Figure 2: Comparison of model MMLU accuracy and average Attack Success Rate (ASR) on 9 attack algorithms. All defense methods are evaluated over 5 seeds. consistently retains the original MMLU accuracy while having significantly lower ASR compared to most baseline methods.

An impressive feature of the Safety Polytope is its robustness against various adversarial attacks, illustrated by a stark reduction in attack success rates across models like Llama2-7B, Ministral-8B, and Qwen2-1.5B. The use of a Concept Encoder further amplifies the model's defensive capabilities by disentangling semantic concepts related to safety, thus offering a more focused and reliable safety mechanism.

Figure 3: Comparison of average ASR for each model, with and without Concept Encoder (CE). With CE consistently shows robustness against attack across models.

Interpretability and Facet Analysis

A significant advancement highlighted in the paper is the interpretability derived from the geometric model. Through mutual information heatmaps and KL divergence analyses, the study reveals that safety facets learned through the proposed framework show distinct specialization in detecting various semantic safety concepts.

Figure 4: Mutual Information Heatmap showing the comparison between models without (a) and with Concept Encoder (b). Polytope facets learned with a concept encoder show more disentangled activations in safety classes.

The introduction of a Concept Encoder aids in reducing polysemanticity in the learned facets, thereby enhancing the interpretability and precision of safety constraints. This feature not only contributes to improved model safety but also provides a transparent method for understanding the activation patterns within the model concerning specific safety categories.

Implications and Future Directions

This geometric approach to LLM safety has notable implications for the development and deployment of AI systems. By offering a means to enforce safety constraints without continually adapting model parameters, it provides a scalable and efficient methodology for post-deployment safety assurance. Additionally, the interpretability of learned constraints supports transparency and accountability in AI safety applications.

Figure 5: KL divergence analysis revealing semantic specialization of 's facets. Higher values indicate stronger activation when masking specific context words, demonstrating how each facet learns to detect distinct categories of harmful content rather than broadly negative terms.

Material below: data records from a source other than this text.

-- ==== Sys2Proof/Tests/Slice0.lean ====
section
/-! SUPPORT. Tests: ill-formed commands that `WellFormed` refuses, one step of each family on small states, and for each
statement of Certificates/Slice0/Obligations.lean states and operands that meet its hypotheses. -/

namespace Sys2Proof.Tests

set_option Elab.async false

open Sys2Proof.Machine

/-! ## Small states -/

/-- An argument in its field. -/
def argumentBytes : ArgField → Nat → List Byte
  | .number w, v => le w v
  | .station, v => be 6 v

/-- A command cell with these arguments, laid out as its code lays them out. -/
def cell (code : Word32) (fields : List Nat) (data : List Byte := []) : Cell :=
  let l := argLayout code (fields.headD 0)
  let used :=
    ((l.fields.zip fields).map fun p => argumentBytes p.1 p.2).flatten ++
      ((fields.drop l.fields.length).map (le (l.more.getD 1))).flatten ++ data
  { kind := 1, tag := 7, code, status := 0, argLen := BitVec.ofNat 7 used.length, continued := false,
    args := (used ++ List.replicate 48 0).take 48 }

/-- The state with one cell queued on a channel. -/
def put (ch : Channel) (c : Cell) (s : State) : State := updChan ch (fun k => { k with queue := [c] }) s

def geometry : Geometry :=
  { laneCount := 2, lines := 2, samples := 64, depth := 12, fill := 5, runCoding := true, phaseLines := [1] }

def profile : Profile :=
  { interval := 1, limit := 1, depth := 1, reserve := 2, cls := 0, recipe := 0, focusMode := .single,
    releaseMode := .focusPriority }

def allRends : RendSet := { raw := true, dev := false, prv := false }

def entry : ClassEntry := { cardA := allRends, cardB := allRends, desk := allRends, policy := .noDesk, lifetime := 240 }

/-- RUN with the three tables, eight free pages and the profile in slot 7. -/
def ready : State :=
  { State.reset with
    control := { Control.reset with opState := .run }
    store := { Store.reset with free := [64, 65, 66, 67, 68, 69, 70, 71], routing := some [entry, entry, entry, entry] }
    intake := { Intake.reset with geometry := some geometry }
    capture := { Capture.reset with profiles := [some profile, none, none, none, none, none, none, some profile] } }

/-- The same, armed with profile slot 0. -/
def armed (st : CaptureState) : State :=
  { ready with capture := { ready.capture with state := st, armed := some 0 } }

def rawRend (n : Nat) : Rend := { state := .ready, pages := [64], length := n, readers := 0, content := .raw [1, 2, 3] }

def duty (d : Dest) (r : Rendition) (st : DutyState) : Duty :=
  { dest := d, rend := r, state := st, reason := none, created := 0, expiry := none }

/-- A shot with RAW READY and the duties given. -/
def shotWith (duties : List Duty) : Shot :=
  { newShot State.reset 0 0 profile false with
    number := some 1, state := .opened, raw := rawRend 3, duties, reservation := [] }

/-- `ready` with one shot. -/
def holding (x : Shot) : State := { ready with store := { ready.store with shots := [x] } }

Future research directions could explore further decomposition of geometric constraints to gain deeper insights into semantic safety understanding. Moreover, adapting these methods to address broader AI safety challenges could enhance their utility across diverse AI applications.

Conclusion

The "Learning Safety Constraints for LLMs" paper sets forth a promising framework for enhancing the safety of LLMs via geometric constraints. This framework not only strengthens defense mechanisms against adversarial attacks but also maintains model capabilities and interprets safety in a manner aligned with human semantics. The advancement marks a significant step towards safe, reliable, and interpretable AI systems.